A recent study that examined the possibility of disclosing sexual fantasies produced some interesting results.

While 92% of respondents had shared a fantasy, 55% had a secret fantasy that they had not yet shared. There were various reasons why participants did not share their imagination. These included a fear that sharing would jeopardize relationship commitment, a view that sharing was futile because the fantasy was something they would never try in real life, and a worry that the nature of the fantasy was too different from the way their partner normally perceives it.

People who chose to share, however, said they did so because the process of sharing was exciting and contributed to arousal. Additionally, people in long-term relationships shared because they felt their partner deserved to know and they felt safe enough to reveal the fantasy to their partner.
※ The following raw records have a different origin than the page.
structure LodeReq where
  op : Nat
  ctx : Nat
  core : Nat
  gid : Nat                  -- group held at the instruction, for the lanes of R223
  uid : Nat
  team : Nat
  flag : Option Nat
  region : Nat               -- package address of the region descriptor
  va : DWord
  kind : LodeKind
  pc : DWord
  seq : Word
  slot : Nat
  refused : Option (Cls × DWord)  -- the walker has refused it (R223, R472)
  halted : Option Nat             -- the stop that halts it (R224)
  deriving DecidableEq, Repr

/-- A fault record (R100), written or held. `named` are the threads it names. -/
structure FRec where
  rid : Nat
  stop : Nat                 -- the stop it belongs to; 0 for a notice
  ctx : Nat
  seq : Option Word          -- given when it is written
  isLast : Bool              -- its stop's last record: the interrupt follows it
  burst : Bool
  isAsync : Bool
  queue : Nat
  code : Nat
  addr : DWord
  pc : DWord
  cmdseq : Word
  core : Nat
  threads : Nat
  slot : Nat
  stamp : Nat
  named : List Nat
  acted : Option Action
  outstanding : Bool
  deriving DecidableEq, Repr

/-- What a stop holds. -/
inductive StopOf
  | group (gid : Nat)
  | cmd (core cmd : Nat)
  | ring (core cmd : Nat)
  | entry (quad id : Nat)
  | seam (quad id : Nat)
  | lode (op : Nat)
  | context
  deriving DecidableEq, Repr

structure Stop where
  sid : Nat
  ctx : Nat
  what : StopOf
  boundary : Bool            -- charged to a clause boundary (R278)
  deferred : Bool            -- R270
  isBrk : Bool
  deriving DecidableEq, Repr

/-- The fields of a kernel header that the machine uses (R320). -/
structure Kernel where
  kaddr : DWord
  entry : Nat
  codelen : Nat
  tx : Nat
  ty : Nat
  tz : Nat
  regs : Nat
  cr : Nat
  cc : Nat
  embgrp : Nat
  teammem : Nat
  paramlen : Nat
  entries : List (Nat × Nat)          -- KIND, OFFSET
  patches : List (Nat × Nat × Nat)    -- WIDTH, POFF, LITOFF
  deriving DecidableEq, Repr

/-- An accepted launch (R110). -/
structure Launch where
  lid : Nat
  ctx : Nat
  q : Nat
  pkt : Nat
  prio : Nat
  pinned : Bool
  pod : Bool
  kernel : Kernel
  params : List Byte
  gx : Nat
  gy : Nat
  gz : Nat
  claim : DWord
  accepted : Nat
  nextLin : Nat              -- next cluster to place
  endLin : Nat               -- end of the batch, or of the grid
  list : List (Nat × Nat)    -- of a pinned launch, its clusters still to place here, with their origin cores (R90)
  claiming : Bool            -- a claim is on its way
  claimed : Bool             -- no further claim: a claim returned b ≥ G, or the launch claims nothing
  skipped : Option Nat       -- time since which its next cluster has been skipped (R112)
  starved : Bool
  holds : Bool               -- holds one of the 32 places
  deriving DecidableEq, Repr

/-- A resident team (R108). -/
structure Team where
  tuid : Nat
  launch : Nat
  ctx : Nat
  core : Nat
  place : Nat                -- 0 to 7
  cluster : Nat
  index : Nat
  lin : Nat
  step : Nat                 -- placement step (R162)
  share : List Nat           -- its group slots for birth threads and tasks
  embers : List Nat          -- its ember allowance slots
  lent : List Nat
  units : Nat                -- register units of its share
  tmBase : Nat
  tmLen : Nat
  halted : Bool
  saved : Bool               -- held in an image (R456)
  stepState : Option Bool := none  -- while saved: stepping was on for it, and whether it was held (R301)
  deriving DecidableEq, Repr

/-- A cluster (R113). -/
structure Cluster where
  cuid : Nat
  launch : Nat
  lin : Nat
  count : Nat
  deriving DecidableEq, Repr

/-- A packet that has begun (R85). -/
structure Pkt where
  pid : Nat
  ctx : Nat
  q : Nat
  num : Nat                  -- packet number n
  type : Nat
  scope : Nat
  irq : Bool
  sigaddr : DWord
  body : List Word           -- its 16 words
  entries : List (DWord × DWord)  -- of a FENCE: its entries as they were read (R92)
  launch : Option Nat
  met : List Nat             -- FENCE entries met
  asked : List Nat           -- FENCE entries whose read is on its way
  complete : Bool
  phase : Nat                -- completion actions done so far
  reread : Nat               -- time of the last FENCE read
  install : Option (List Byte) -- of a WINDOW, the descriptor that its completion writes (R21)
  deriving DecidableEq, Repr

/-- A queue's ring, as its enabling fixed it (R82). -/
structure Queue where
  base : DWord
  log2 : Nat
  device : Bool
  deriving DecidableEq, Repr

/-- A pre-emption in progress (R125). -/
structure Preempt where
  ctx : Nat
  since : Nat
  deadline : Nat
  deriving DecidableEq, Repr

/-- A targeted self-test that runs (R33). -/
structure SelfTest where
  unit : UnitId
  retest : Bool
  since : Nat
  deriving DecidableEq, Repr

/-- A save of a core that has begun (R282): by `ctx.save` of a thread, or because the core is fenced (R34). -/
structure SaveReq where
  ctx : Nat
  core : Nat
  by_ : Option (Nat × Option Nat)  -- the thread of a `ctx.save`, and the flag it holds set
  mates : List Nat                 -- the cores that are saved and placed again together (R34)
  deriving DecidableEq, Repr

/-- A saved core image (R282): what its image in memory does not show, and what the driver may not change there. -/
structure Image where
  ctx : Nat
  core : Nat
  base : Nat                 -- virtual address of its bytes; 0 for the management controller's own area (R285)
  held : Bool                -- saved by `ctx.save` (R456)
  at_ : Nat                  -- the cycle of the save, from which ages and park times run on (R154)
  mates : List Nat
  threads : List Thread
  groups : List Group
  enrolments : List Enrolment
  late : List Late
  coreSt : CoreSt
  tiles : Tab Tile           -- by index within the core's 16
  accs : Tab Acc
  entries : List Entry
  seams : List SeamEntry
  waiters : List Waiter
  releases : List Release
  team : Mem
  opbuf : Mem
  poison : List PAddr        -- the marks of its registers, memory, tiles and buffers (R32)
  deriving DecidableEq, Repr

/-- A word of team memory or of an operand buffer before the latest write of it, which the forge may still return: by a thread,
until a `forge.rdy`; by an engine, to the later passes of an instruction that has begun (R246, R409). -/
structure OldWord where
  at_ : PAddr
  word : Nat
  turn : Nat
  writer : Option Nat        -- the thread; none for an engine
  deriving DecidableEq, Repr

/-- Where translations are held: a core's first-level TLB, a stope's last-level TLB, or the walk-ahead TLB of a core's copy
engine, which also holds those of the current pages of its commands (R174). -/
inductive TlbPlace | core (n : Nat) | stope (k : Nat) | ahead (core : Nat)
  deriving DecidableEq, Repr

/-- What an entry covers: a page, with the level-3 entry that the walk found; or, of a 128 MiB region, the 2 MiB chunks of a mask,
with the number of the physical page at the region's base and the attribute bits that their level-3 entries share (R175). -/
inductive TlbCover
  | page (vpage : Nat) (pte : DWord)
  | region (number base : Nat) (mask : DWord) (attr : Nat)
  deriving DecidableEq, Repr

/-- A TLB entry (R174, R175). -/
structure TlbEntry where
  place : TlbPlace
  ctx : Nat
  cover : TlbCover
  deriving DecidableEq, Repr

/-- An invalidation that has been asked for (R176). `none` covers every translation of the context. -/
structure Inval where
  id : Nat
  ctx : Nat
  range : Option (Nat × Nat)
  deriving DecidableEq, Repr

/-- What the host's translation service answers for a page of a PASID: a bus page, or a refusal (R16, R22). -/
structure HostMap where
  pasid : Nat
  page : Nat                 -- a host virtual address in units of 4 KiB
  bus : Option Nat
  deriving DecidableEq, Repr

/-- An interrupt message that the package has sent (R16). -/
structure Irq where
  func : Nat
  vec : Nat
  deriving DecidableEq, Repr

/-- The answer to an SPDM request (R41). -/
inductive Spdm
  | version | capabilities | algorithms | digests (d : List Byte) | certificate (c : List Byte)
  | challenge (sig : List Byte) | measurements (ms : List (List Byte))
  | errorUnspecified | errorUnsupported
  deriving DecidableEq, Repr

/-- A firmware command in progress (R40). -/
structure FwCmd where
  cmd : Nat
  slot : Nat
  pages : Nat
  deriving DecidableEq, Repr

/-- What the world outside the package does. -/
inductive Env
  | hostWrite (addr : Nat) (bytes : List Byte)             -- the host writes its own memory
  | hostMap (m : HostMap)                                  -- the host changes what it translates a page to
  | farPort (pkg port : Nat) (up : Bool)                   -- a port of another member enters or leaves service (R46)
  | relayRequest (src dst : Nat) (req : Req)               -- a request that this package relays (R46)
  | relayReply (src : Nat)                                 -- the reply to one, on its way back to the member that asked (R45, R46)
  | bulkApply (index : Nat)                                -- another member performs a captured bulk write
  | remoteApply (index : Nat)                              -- another member applies a request homed there
  | remoteRequest (pkg slice : Nat) (req : Req)            -- a request of another member reaches the downcast
  | memberAct (req : Req)                                  -- an act at a line that another member homes, not of this one
  | sumpBad (entry : Nat)                                  -- a sump entry proves uncorrectable (R70)
  deriving DecidableEq, Repr

/-- Which agent moves next. -/
inductive Turn
  | event (i : Instr)        -- a step of the opcode table that is no instruction
  | issue (core gid : Nat)   -- a group issues
  | elapse (cycles : Nat)    -- core cycles pass
  | env (e : Env)
  deriving DecidableEq, Repr

/-- The group that issues the instruction being executed. DESIGN CHOICE (log entry 4). -/
structure Cur where
  core : Nat
  gid : Nat
  pc : DWord
  len : Nat                  -- bytes of the instruction
  deriving DecidableEq, Repr

/-- The state of the package. -/
structure State where
  time : Nat                 -- units since reset (Config)
  clock : Nat                -- core cycles since reset: `$clock` (R319)
  mhz100 : Nat               -- core clock in steps of 100 MHz (R24)
  free : Nat                 -- the model's own counter of free values taken so far
  nextId : Nat               -- the model's own counter of names
  agenda : List Turn         -- which agents move next
  cur : Option Cur
  stalls : List Nat          -- groups whose instruction waits to issue; cleared when anything changes
  spent : List (Nat × Bool)  -- pipes (core, vector) that have issued in this cycle (R139)
  regs : Tab DWord           -- memory-mapped registers by offset from the PF's BAR 0, where they differ from reset
  pkgMem : Mem
  podMem : Mem
  hostMem : Mem
  die0 : Mem
  die1 : Mem
  teamMem : Tab Mem          -- by core
  opBuf : Tab Mem            -- by quad
  teamOwner : Tab Nat        -- by core: the context whose bytes its team memory may still hold (R37, R115)
  dieOwner : Tab Nat         -- stope × 64 + partition: the context that last owned it (R169)
  poison : List PAddr        -- bytes marked poisoned (R32)
  oldWords : List OldWord
  slices : Tab (List HomeLine) -- lines that each home slice holds (R178)
  tlb : List TlbEntry
  via : List TlbPlace        -- the TLBs that the access being made goes through (R174): the model's own
  invals : List Inval
  cores : Tab CoreSt
  quads : Tab QuadSt
  threads : List Thread
  groups : List Group
  enrolments : List Enrolment
  fabric : Fabric
  bulkWait : List (Nat × Cmd) -- commands of a group's bulk instruction whose checks have passed, and which wait for room (R182, R269)
  late : List Late
  lodes : List LodeReq
  strays : List Nat          -- region descriptors whose tree a thread's store has left unspecified (R227)
  claims : List (PAddr × Nat) -- old buckets claimed and not yet migrated, by their table's descriptor (R204)
  records : List FRec
  stops : List Stop
  fqWait : List Nat          -- contexts whose record was not accepted, until FQBASE or FQHEAD is written (R100)
  queues : Tab Queue         -- by 16 × context + queue
  pkts : List Pkt
  dims : Tab (List (Option Word)) -- words at DIMADDR that a queue's head is reading, by 16 × context + queue (R89, R471)
  launches : List Launch
  teams : List Team
  clusters : List Cluster
  steps : Nat                -- placement steps so far (R162)
  lastPlace : Nat            -- cycle of the latest placement step (R111)
  views : Tab Team           -- the onsetter's deductions not yet reported back (R109), by team
  sliceStart : Tab Nat       -- time at which a context's slice clock started (R121)
  sliceDue : List Nat        -- contexts whose slice ended during another's pre-emption, to be judged again (R122)
  resident : Tab Nat         -- time since which a context has been resident (R122)
  preempt : Option Preempt
  drains : Tab (List Nat)    -- the latest eight drain-and-switch times of a context, in µs (R124)
  tests : List SelfTest
  held : List UnitId         -- units that wait for their buddy's test before starting their own (R33)
  retestWait : List UnitId   -- R29
  saves : List SaveReq
  images : List Image
  irqs : List Irq
  readback : List (Option Word) -- what the aperture reads returned, newest first; none for a poisoned completion (R79)
  linkUp : Bool              -- the link trained within R17
  hostMaps : List HostMap    -- where the host's translations differ from the identity
  celsius : Nat              -- the hottest die sensor (R23)
  corrected : Nat            -- corrected errors that telemetry has counted (R31)
  tripped : Bool             -- R25
  shaftFault : Bool          -- the shaft die has reported a fault (R36)
  booted : Bool              -- firmware runs (R39)
  runSlot : Nat
  slots : Tab (List Byte)    -- firmware images in flash slots A and B
  fwCmd : Option FwCmd
  spdm : List Spdm           -- answers, newest first
  algorithms : Bool          -- Falcon-1024 and SHAKE256 have been negotiated
  measured5 : List Byte      -- measurement 5, taken at each change of DBG_CTL.EN (R288)
  sampleAt : Tab Nat         -- cycle of the latest flue sample of a context
  lostNoted : Tab Nat        -- LOST of a context's flue at its latest KIND 4 record
  deriving DecidableEq, Repr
There were a few factors that most determined the outcome of sharing a fantasy. The researchers found that partners tended to respond positively or neutrally when the couple had strong communication skills and was at least accustomed to sexual experimentation.

I asked Camilla how her relationship and experiences compared to the research. She said she and her husband used toys here and there, but beyond that they never experimented much. She was also concerned that he would view her fantasy as a part of her psyche that was completely at odds with their shared feminist ideology.
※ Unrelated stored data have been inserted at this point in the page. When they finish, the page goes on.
/-- A stored word at an address as the first thread of a group receives it. -/
def overlayWord (l : Option Launch) (va : DWord) (w : Word) : Word :=
  match l with
  | some l => BitVec.ofNat 32 (natOfBytes (l.overlay va.toNat (bytesOfWord w)))
  | none => w

/-- The launch of the thread of lowest position. -/
def State.leadLaunch (s : State) (g : Group) : Option Launch :=
  (s.membersOf g).head?.bind fun t => s.launchOf t.team

/-- The bytes of the instruction at which a group stands, as its first thread receives them. -/
def State.groupBytes (s : State) (g : Group) : List Byte :=
  match g.clause with
  | none => []
  | some c =>
    let bs := (c.words.take 5).flatMap bytesOfWord
    match s.leadLaunch g with
    | some l => l.overlay g.pc.toNat bs
    | none => bs

/-- The length of that instruction (R302). -/
def State.instrLen (s : State) (g : Group) : Nat :=
  match wordsOfBytes (s.groupBytes g) with
  | w :: _ => firstWordBytes w
  | [] => 4

/-- Offset of the literal of a word's instruction, where its LEN has one (R302). -/
def litOffset (w : Word) : Option Nat :=
  match wordLen w with
  | .baseLit => some 4
  | .extLit => some 12
  | _ => none

/-- Gives every thread of a group the literal that its own launch delivers (R324). -/
def State.presentLits (s : State) (g : Group) : State :=
  match g.clause, wordsOfBytes (s.groupBytes g) with
  | some c, w :: _ =>
    match litOffset w with
    | none => s.onThreads g.members fun t => { t with lit := none }
    | some off =>
      let raw := ((c.words.drop (off / 4)).take 2).flatMap bytesOfWord
      s.onThreads g.members fun t =>
        { t with lit := (s.launchOf t.team).map fun l =>
            BitVec.ofNat 64 (natOfBytes (l.overlay (g.pc.toNat + off) raw)) }
  | _, _ => s

/-! ## Clause fetch (R250, R315) -/

/-- Where a core's instruction cache holds the copy of a place (R31, R50). -/
def icachePlace (core : Nat) (p : PAddr) : PAddr :=
  match p.space with
  | .pod => ⟨.icachePod core, p.addr⟩
  | _ => ⟨.icache core, p.addr⟩

/-- Whether a byte of code may be fetched, and where it lies (R315). -/
def codePlace (s : State) (c : Nat) (va : DWord) : Except (Cls × DWord) PAddr :=
  match translate s c va .fetch with
  | .error e => .error (e, va)
  | .ok x => if x.cls = 2 then .error (.classWidth, va) else .ok x.at_

/-- A failed fetch reports the lowest address whose page fails, before poisoned code (R272, R315). -/
def firstUnread (e : Cls × DWord) : Option (Cls × DWord) → Cls × DWord
  | some e' => if e.1 = .eccFatal ∧ e'.1 ≠ .eccFatal then e' else e
  | none => e

/-- Two parts of a fetch, the lower first. -/
def bothRead {α : Type} (a : Except (Cls × DWord) α) (b : Except (Cls × DWord) (List α)) : Except (Cls × DWord) (List α) :=
  match a, b with
  | .ok x, .ok xs => .ok (x :: xs)
  | .ok _, .error e => .error e
  | .error e, .ok _ => .error e
  | .error e, .error e' => .error (firstUnread e (some e'))

def fetchBytes (s : State) (c : Nat) (va : DWord) : Nat → Except (Cls × DWord) (List Byte)
  | 0 => .ok []
  | n + 1 => bothRead (match codePlace s c va with
      | .error e => .error e
      | .ok p => if s.poisoned p 1 then .error (.eccFatal, va) else .ok (s.byteAt p)) (fetchBytes s c (va + 1) n)

/-- A word of code. -/
def fetchWord (s : State) (c : Nat) (va : DWord) : Except (Cls × DWord) Word :=
  if va.toNat % 65536 ≤ 65532 then
    match codePlace s c va with
    | .error e => .error e
    | .ok p => if s.poisoned p 4 then .error (.eccFatal, va) else .ok (BitVec.ofNat 32 (s.natAt p 4))
  else (fetchBytes s c va 4).map fun bs => BitVec.ofNat 32 (natOfBytes bs)

def fetchWords (s : State) (c : Nat) (va : DWord) : Nat → Except (Cls × DWord) (List Word)
  | 0 => .ok []
  | n + 1 => bothRead (fetchWord s c va) (fetchWords s c (va + 4) n)

/-- A word of a major that no instruction has (R317). -/
def noMajor (w : Word) : Bool := let m := wordMajor w; m == 0 || m == 0x3E || m == 0x3F

/-- Words from an address on as a launch receives them. -/
def overlayWords (l : Option Launch) (va : DWord) (ws : List Word) : List Word :=
  ws.zipIdx.map fun e => overlayWord l (va + BitVec.ofNat 64 (4 * e.2)) e.1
“That’s probably part of the appeal,” I told her. “We often eroticize things that are in stark contrast to our normal everyday personalities. Let’s go back to the feeling that fantasy evokes,” I told her. “You said that you and your husband have a solid foundation and can usually communicate quite effectively. I’m wondering if there is a way to explore the feeling without giving away every detail of the fantasy. What feelings does the fantasy make you feel?”
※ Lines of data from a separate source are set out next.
/-- The places of nodes, heads and headers that can be reached. -/
def nodePlaces (s : State) (ctx : Nat) (vas : List Nat) : List PAddr := vas.filterMap fun va => (walkAt s ctx va).toOption

/-- An access by a lane waits, as the thread's local accesses do, for what the thread has in its core's store buffer: a store for all
of it, a load for loads and atomics (R237, R247). -/
def State.laneHeld (s : State) (q : LodeReq) : Bool := q.gid != 0 && s.holdsBack q.uid (q.kind matches .store ..)

/-- A waiting operation may act: those before it are done; its accesses pass the fabric to their homes (R34, R45, R47, R218); and,
of a command that is still to begin, its context is not stopped and its core stands (R281, R282). -/
def State.lodeMay (s : State) (q : LodeReq) (r : Region) : Bool :=
  !((s.lodes.takeWhile fun x => x.op != q.op).any fun x => q.before x (subOf r)) && !s.laneHeld q &&
  s.allPass q.ctx (some q.core) ((nodePlaces s q.ctx (lodeVas s q r)).map fun p => (p, 256)) && !s.tablesWait q.ctx &&
  (q.gid != 0 || (!s.ctxStopped q.ctx && !s.images.any fun i => i.core == q.core && i.ctx == q.ctx))

/-- The lines that a walker's act reads are held at their home slices, their translations by the stope's TLB, and its flits are sent
(R65, R174, R178). -/
def State.noteWalk (s : State) (core ctx : Nat) (vas : List Nat) : State :=
  let ps := nodePlaces s ctx vas
  let s := vas.foldl (fun (s : State) va => s.noteStope core ctx (BitVec.ofNat 64 va)) s
  (ps.foldl (fun (s : State) p => s.noteHome p 256 1) s).sendTo ps

/-- An operation acts at its walker, which has read the region's descriptor. -/
def State.walk (s : State) (q : LodeReq) (r : Region) : State :=
  ((s.noteDesc q.region).noteWalk q.core q.ctx (lodeVas s q r)).lodeAct q r

/-- The walker performs a waiting operation, as one act, once those before it are done. -/
def execLodeOperation (op : Nat) (s : State) : Host.Outcome State Fault Refusal :=
  match s.lodes.find? fun q => q.op == op && q.refused.isNone && q.halted.isNone with
  | none => .next s
  | some q =>
    match regionRead s q.region with
    | .error e =>
      let s := s.noteDesc q.region
      if q.gid = 0 then .next (s.lodeHalt q (e, q.va) q.kind)
      else .next ((s.lodeRefuse q (e, q.va)).settleLode q.gid).settleExits
    | .ok r =>
      if !s.lodeMay q r then .next s
      else .next ((s.walk q r).settleLode q.gid).settleFences.settleExits

/-! ## `lode.next`, `lode.count`, `lode.grow`, `lode.trim` (R435, R436, R438) -/

/-- The signed value of a register pair. -/
def Thread.signedPair (t : Thread) (r : BitVec 9) : Int := (t.pair r.toNat).toInt

def execLodeNext (o : Op) (s : State) : Host.Outcome State Fault Refusal :=
  s.issue .lodeNext o fun g xs =>
    if heldBack xs then .stall
    else
      let va (t : Thread) := t.pair o.b.toNat
      match faultsOf xs fun t =>
          if t.signedPair o.a < -1 then some { cls := .stateIllegal, addr := 0 }
          else match regionOf s g.ctx (va t) .load with
            | .error e => some { cls := e, addr := va t }
            | .ok _ => none with
      | f :: fs => .stop (f :: fs)
      | [] =>
        let lane (s' : State) (t : Thread) : State := match regionOf s g.ctx (va t) .load with
          | .ok (d, _) => (s'.noteTlb g.core g.ctx (va t)).askLode g t d (va t) (.next (t.signedPair o.a) o.d.toNat o.c.toNat o.aux.toNat)
          | .error _ => s'
        (xs.foldl lane s).awaitLode g xs.length

/-- A box (R436). -/
structure Box where
  region : DWord
  orig : List Nat
  ext : List Nat
  clean : Bool               -- reserved fields are zero
  deriving DecidableEq, Repr

def State.boxAt (s : State) (p : PAddr) : Box :=
  let f (o n : Nat) := s.natAt (p.plus o) n
  { region := BitVec.ofNat 64 (f 0 8), orig := (List.range 4).map fun k => f (0x10 + 4 * k) 4,
    ext := (List.range 4).map fun k => f (0x20 + 4 * k) 4, clean := f 8 8 == 0 && f 0x30 16 == 0 }

/-- A box lies within a region. -/
def Region.holds (r : Region) (b : Box) : Bool :=
  (List.range 4).all fun k =>
    let e := b.ext.getD k 0
    decide (1 ≤ e) && decide (b.orig.getD k 0 + e ≤ r.ext.getD k 0)

/-- The box at a team address, once its own checks have passed (R32, R436). -/
def State.boxRead (s : State) (t : Thread) (va : Word) : Except Flt Box :=
  let at_ : DWord := va.setWidth 64
  match s.teamPlace t va 64 16 with
  | .error e => .error { cls := e, addr := at_ }
  | .ok p =>
    if s.poisoned p 64 then .error { cls := .eccFatal, addr := at_ }
    else
      let b := s.boxAt p
      if !b.clean || (b.ext.any fun e => e == 0) || (b.orig.any fun o => decide (2 ^ 24 ≤ o)) || (b.ext.any fun e => decide (2 ^ 24 < e)) then
        .error { cls := .stateIllegal, addr := 0 }
      else .ok b

/-- The box with its region (R436). -/
def State.boxOf (s : State) (ctx : Nat) (t : Thread) (va : Word) : Except Flt (Box × Nat × Region) :=
  match s.boxRead t va with
  | .error f => .error f
  | .ok b => match regionOf s ctx b.region .load with
    | .error e => .error { cls := e, addr := b.region }
    | .ok (d, r) => if r.holds b then .ok (b, d, r) else .error { cls := .stateIllegal, addr := 0 }

def execLodeCount (o : Op) (s : State) : Host.Outcome State Fault Refusal :=
  s.issue .lodeCount o fun g xs =>
    if heldBack xs then .stall
    else
      let box (t : Thread) := s.boxOf g.ctx t (t.reg o.a.toNat)
      match faultsOf xs fun t => match box t with | .error f => some f | .ok _ => none with
      | f :: fs => .stop (f :: fs)
      | [] =>
        let lane (s' : State) (t : Thread) : State := match box t with
          | .ok (b, d, r) => (s'.noteTlb g.core g.ctx b.region).askLode g t d b.region (.count b.orig b.ext o.d.toNat (r.linOf b.orig) 0)
          | .error _ => s'
        (xs.foldl lane s).awaitLode g xs.length

/-- The region operand of `lode.grow` and `lode.trim`, and its pool header's page, checked as stores. -/
def poolCheck (s : State) (ctx : Nat) (va : DWord) : Except Flt (Nat × Region × Nat) :=
  match regionOf s ctx va .store with
  | .error e => .error { cls := e, addr := va }
  | .ok (d, r) => match walkAt s ctx r.pool with
    | .error b => .error { cls := b.1, addr := b.2 }
    | .ok p => .ok (d, r, s.natAt p 4)

/-- The check has read the descriptor and the pool header (R178). -/
def State.notePool (s : State) (ctx desc : Nat) (r : Region) : State :=
  (nodePlaces s ctx [r.pool]).foldl (fun (s : State) p => s.noteHome p 256 1) (s.noteDesc desc)

/-- A walker command of the elected thread, which acts at once where its walker is free and reached; a page that stops it halts it
as a command. -/
def State.walkerCommand (s : State) (g : Group) (t : Thread) (desc : Nat) (r : Region) (va : DWord) (kind : LodeKind) : State :=
  let op := s.nextId
  let q : LodeReq := { op, ctx := g.ctx, core := g.core, gid := 0, uid := t.uid, team := t.team, flag := g.flagNow, region := desc, va,
                       kind, pc := g.pc, seq := t.cmdseq, slot := t.slot, refused := none, halted := none }
  let s : State := { s with nextId := op + 1, lodes := s.lodes ++ [q] }
  let s := s.charge [t.uid] g.flagNow true
  if s.lodeMay q r then s.walk q r else s

def execLodeGrow (o : Op) (s : State) : Host.Outcome State Fault Refusal :=
  s.issue .lodeGrow o fun g xs =>
    match elected xs with
    | none => .done s
    | some t =>
      let va := t.pair o.a.toNat
      let k := (o.srcB32 t).toNat
      if heldBack xs then .stall
      else match poolCheck s g.ctx va with
        | .error f => .stop [(t, f)]
        | .ok (d, r, nodes) =>
          if r.poolmax < nodes + k then .stop [(t, { cls := .stateIllegal, addr := 0 })]
          else if k = 0 then .done (((s.notePool g.ctx d r).charge [t.uid] g.flagNow true).onThread t.uid fun t => t.dropFlag g.flagNow)
          else .done ((s.notePool g.ctx d r).walkerCommand g t d r va (.grow k))

def execLodeTrim (o : Op) (s : State) : Host.Outcome State Fault Refusal :=
  s.issue .lodeTrim o fun g xs =>
    match elected xs with
    | none => .done s
    | some t =>
      let va := t.pair o.a.toNat
      if heldBack xs then .stall
      else match poolCheck s g.ctx va with
        | .error f => .stop [(t, f)]
        | .ok (d, r, _) => .done ((s.notePool g.ctx d r).walkerCommand g t d r va (.trim (o.srcB32 t).toNat o.d.toNat))

end Sys2Proof.Machine
end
“It’s a few things,” she told me. “I get turned on when a man feels overwhelmed by desire. I’m also turned on by the idea of ​​being tied to the experience and having no choice in giving into the experience. My mind is so overwhelmed with tasks that I sometimes have a hard time concentrating during sex. It’s arousing to feel completely free of responsibility.”

“That makes a lot of sense to me,” I said. “Here are my tips on what and how to share.”

  1. Don’t bring anything up immediately before, during or after sex. It’s never a good idea to surprise someone when it comes to trying new things in bed. Give them time to process.
  2. Begin with the following words: “There is something I want to share with you. I feel a little uncomfortable, but I trust you won’t judge me.” People always wonder how to avoid the feeling of awkwardness, but most of the time there is no way around it – only through it. Additionally, telling your partner that they won’t judge you will make them want to live up to the standard you set.
  3. Try a scaffolding approach. Instead of revealing every detail of your fantasy, start by expressing your longing for devotion. Assess how they respond before revealing more.
  4. When communicating a sexual desire, it’s important to include why. Don’t say that you want them to captivate you without also explaining why it appeals to you. In this case, it’s meant to help you get out of your head.
  5. Although I always encourage open dialogue when possible, sometimes the idea of ​​sharing a fantasy is just too intimidating. There are wonderful apps that allow you to fill out separate sexual preference questionnaires. The app then only exchanges the items you are targeting.

Our conversations helped Camilla realize that fantasy is natural. She also learned to view her imagination as information – an indication of what her erotic energy needed to thrive. When she finally shared a watered-down version with her husband, she was surprised by his reaction. He didn’t judge her at all. He smiled and said, “I think I could help with that.” She felt braver and he felt familiar. They both described feeling closer than they had in years.

Fantasies are part of being human. They are a creative expression of our inner world, and when shared thoughtfully, they can become a bridge to deeper intimacy. As I often tell my clients, it’s not about revealing your “weird” side; It’s about revealing your whole self. And that – not the fantasy itself – is what makes good sex something truly extraordinary.